··· Records supplied

-- ==== Sys2Proof/Laws/State.lean ====
section
/-! SUPPORT. What each named update of the state leaves in each field, so that no proof unfolds a record update. -/

namespace Sys2Proof.Machine

/-! State.onCore and State.onRegs change the core in focus alone. -/

@[simp] theorem State.onCore_core (s : State) (f : Core → Core) : (s.onCore f).core = f s.core := rfl
@[simp] theorem State.onCore_others (s : State) (g : Core → Core) : (s.onCore g).others = s.others := rfl
@[simp] theorem State.onCore_phase (s : State) (g : Core → Core) : (s.onCore g).phase = s.phase := rfl
@[simp] theorem State.onCore_turn (s : State) (g : Core → Core) : (s.onCore g).turn = s.turn := rfl
@[simp] theorem State.onCore_due (s : State) (g : Core → Core) : (s.onCore g).due = s.due := rfl
@[simp] theorem State.onCore_slot (s : State) (g : Core → Core) : (s.onCore g).slot = s.slot := rfl
@[simp] theorem State.onCore_ctr (s : State) (g : Core → Core) : (s.onCore g).ctr = s.ctr := rfl
@[simp] theorem State.onCore_inputs (s : State) (g : Core → Core) : (s.onCore g).inputs = s.inputs := rfl
@[simp] theorem State.onCore_mcc (s : State) (g : Core → Core) : (s.onCore g).mcc = s.mcc := rfl
@[simp] theorem State.onCore_ptp (s : State) (g : Core → Core) : (s.onCore g).ptp = s.ptp := rfl
@[simp] theorem State.onCore_ptpFrac (s : State) (g : Core → Core) : (s.onCore g).ptpFrac = s.ptpFrac := rfl
@[simp] theorem State.onCore_ptpSlew (s : State) (g : Core → Core) : (s.onCore g).ptpSlew = s.ptpSlew := rfl
@[simp] theorem State.onCore_mem (s : State) (g : Core → Core) : (s.onCore g).mem = s.mem := rfl
@[simp] theorem State.onCore_lines (s : State) (g : Core → Core) : (s.onCore g).lines = s.lines := rfl
@[simp] theorem State.onCore_sealed (s : State) (g : Core → Core) : (s.onCore g).sealed = s.sealed := rfl
@[simp] theorem State.onCore_keyGen (s : State) (g : Core → Core) : (s.onCore g).keyGen = s.keyGen := rfl
@[simp] theorem State.onCore_regs (s : State) (g : Core → Core) : (s.onCore g).regs = s.regs := rfl
@[simp] theorem State.onCore_timelines (s : State) (g : Core → Core) : (s.onCore g).timelines = s.timelines := rfl
@[simp] theorem State.onCore_arrays (s : State) (g : Core → Core) : (s.onCore g).arrays = s.arrays := rfl
@[simp] theorem State.onCore_clusters (s : State) (g : Core → Core) : (s.onCore g).clusters = s.clusters := rfl
@[simp] theorem State.onCore_barriers (s : State) (g : Core → Core) : (s.onCore g).barriers = s.barriers := rfl
@[simp] theorem State.onCore_steps (s : State) (g : Core → Core) : (s.onCore g).steps = s.steps := rfl
@[simp] theorem State.onCore_launches (s : State) (g : Core → Core) : (s.onCore g).launches = s.launches := rfl
@[simp] theorem State.onCore_nextSerial (s : State) (g : Core → Core) : (s.onCore g).nextSerial = s.nextSerial := rfl
@[simp] theorem State.onCore_readBusy (s : State) (g : Core → Core) : (s.onCore g).readBusy = s.readBusy := rfl
@[simp] theorem State.onCore_readRec (s : State) (g : Core → Core) : (s.onCore g).readRec = s.readRec := rfl
@[simp] theorem State.onCore_handoffs (s : State) (g : Core → Core) : (s.onCore g).handoffs = s.handoffs := rfl
@[simp] theorem State.onCore_boundAt (s : State) (g : Core → Core) : (s.onCore g).boundAt = s.boundAt := rfl
@[simp] theorem State.onCore_cancels (s : State) (g : Core → Core) : (s.onCore g).cancels = s.cancels := rfl
@[simp] theorem State.onCore_vt (s : State) (g : Core → Core) : (s.onCore g).vt = s.vt := rfl
@[simp] theorem State.onCore_eligible (s : State) (g : Core → Core) : (s.onCore g).eligible = s.eligible := rfl
@[simp] theorem State.onCore_slots (s : State) (g : Core → Core) : (s.onCore g).slots = s.slots := rfl
@[simp] theorem State.onCore_held (s : State) (g : Core → Core) : (s.onCore g).held = s.held := rfl
@[simp] theorem State.onCore_evTold (s : State) (g : Core → Core) : (s.onCore g).evTold = s.evTold := rfl
@[simp] theorem State.onCore_dtlb (s : State) (g : Core → Core) : (s.onCore g).dtlb = s.dtlb := rfl
@[simp] theorem State.onCore_inval (s : State) (g : Core → Core) : (s.onCore g).inval = s.inval := rfl
@[simp] theorem State.onCore_tags (s : State) (g : Core → Core) : (s.onCore g).tags = s.tags := rfl
@[simp] theorem State.onCore_llc (s : State) (g : Core → Core) : (s.onCore g).llc = s.llc := rfl
@[simp] theorem State.onCore_readCounts (s : State) (g : Core → Core) : (s.onCore g).readCounts = s.readCounts := rfl
@[simp] theorem State.onCore_pins (s : State) (g : Core → Core) : (s.onCore g).pins = s.pins := rfl
@[simp] theorem State.onCore_localHome (s : State) (g : Core → Core) : (s.onCore g).localHome = s.localHome := rfl
@[simp] theorem State.onCore_segs (s : State) (g : Core → Core) : (s.onCore g).segs = s.segs := rfl
@[simp] theorem State.onCore_segNext (s : State) (g : Core → Core) : (s.onCore g).segNext = s.segNext := rfl
@[simp] theorem State.onCore_nextReq (s : State) (g : Core → Core) : (s.onCore g).nextReq = s.nextReq := rfl
@[simp] theorem State.onCore_scrub (s : State) (g : Core → Core) : (s.onCore g).scrub = s.scrub := rfl
@[simp] theorem State.onCore_patrol (s : State) (g : Core → Core) : (s.onCore g).patrol = s.patrol := rfl
@[simp] theorem State.onCore_errLog (s : State) (g : Core → Core) : (s.onCore g).errLog = s.errLog := rfl
@[simp] theorem State.onCore_misses (s : State) (g : Core → Core) : (s.onCore g).misses = s.misses := rfl
@[simp] theorem State.onCore_peers (s : State) (g : Core → Core) : (s.onCore g).peers = s.peers := rfl
@[simp] theorem State.onCore_proofs (s : State) (g : Core → Core) : (s.onCore g).proofs = s.proofs := rfl
@[simp] theorem State.onCore_ackts (s : State) (g : Core → Core) : (s.onCore g).ackts = s.ackts := rfl
@[simp] theorem State.onCore_links (s : State) (g : Core → Core) : (s.onCore g).links = s.links := rfl
@[simp] theorem State.onCore_trees (s : State) (g : Core → Core) : (s.onCore g).trees = s.trees := rfl
@[simp] theorem State.onCore_outbox (s : State) (g : Core → Core) : (s.onCore g).outbox = s.outbox := rfl
@[simp] theorem State.onCore_landMarks (s : State) (g : Core → Core) : (s.onCore g).landMarks = s.landMarks := rfl
@[simp] theorem State.onCore_rqTable (s : State) (g : Core → Core) : (s.onCore g).rqTable = s.rqTable := rfl
@[simp] theorem State.onCore_hostDown (s : State) (g : Core → Core) : (s.onCore g).hostDown = s.hostDown := rfl
@[simp] theorem State.onCore_eyes (s : State) (g : Core → Core) : (s.onCore g).eyes = s.eyes := rfl
@[simp] theorem State.onCore_laneMap (s : State) (g : Core → Core) : (s.onCore g).laneMap = s.laneMap := rfl
@[simp] theorem State.onCore_spares (s : State) (g : Core → Core) : (s.onCore g).spares = s.spares := rfl
@[simp] theorem State.onCore_tripped (s : State) (g : Core → Core) : (s.onCore g).tripped = s.tripped := rfl
@[simp] theorem State.onCore_hot (s : State) (g : Core → Core) : (s.onCore g).hot = s.hot := rfl
@[simp] theorem State.onCore_samples (s : State) (g : Core → Core) : (s.onCore g).samples = s.samples := rfl
@[simp] theorem State.onCore_heldCyc (s : State) (g : Core → Core) : (s.onCore g).heldCyc = s.heldCyc := rfl
@[simp] theorem State.onCore_session (s : State) (g : Core → Core) : (s.onCore g).session = s.session := rfl
@[simp] theorem State.onCore_ideKeys (s : State) (g : Core → Core) : (s.onCore g).ideKeys = s.ideKeys := rfl
@[simp] theorem State.onCore_kwJob (s : State) (g : Core → Core) : (s.onCore g).kwJob = s.kwJob := rfl
@[simp] theorem State.onCore_hbmAct (s : State) (g : Core → Core) : (s.onCore g).hbmAct = s.hbmAct := rfl
@[simp] theorem State.onCore_hbmSel (s : State) (g : Core → Core) : (s.onCore g).hbmSel = s.hbmSel := rfl
@[simp] theorem State.onCore_rejoin (s : State) (g : Core → Core) : (s.onCore g).rejoin = s.rejoin := rfl
@[simp] theorem State.onCore_announced (s : State) (g : Core → Core) : (s.onCore g).announced = s.announced := rfl
@[simp] theorem State.onCore_supply (s : State) (g : Core → Core) : (s.onCore g).supply = s.supply := rfl
@[simp] theorem State.onCore_sheet (s : State) (g : Core → Core) : (s.onCore g).sheet = s.sheet := rfl
@[simp] theorem State.onCore_boot (s : State) (g : Core → Core) : (s.onCore g).boot = s.boot := rfl
@[simp] theorem State.onCore_landWait (s : State) (g : Core → Core) : (s.onCore g).landWait = s.landWait := rfl
@[simp] theorem State.onCore_irqSet (s : State) (g : Core → Core) : (s.onCore g).irqSet = s.irqSet := rfl
@[simp] theorem State.onCore_halted (s : State) (g : Core → Core) : (s.onCore g).halted = s.halted := rfl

······

### Exercise goal
Repeat exactly the lines above from the one with "s.errLog := rfl" up to and including the one with "s.peers := rfl". No other line belongs in the reply.

### Answer to the problem
@[simp] theorem State.onCore_errLog (s : State) (g : Core → Core) : (s.onCore g).errLog = s.errLog := rfl
@[simp] theorem State.onCore_misses (s : State) (g : Core → Core) : (s.onCore g).misses = s.misses := rfl
@[simp] theorem State.onCore_peers (s : State) (g : Core → Core) : (s.onCore g).peers = s.peers := rfl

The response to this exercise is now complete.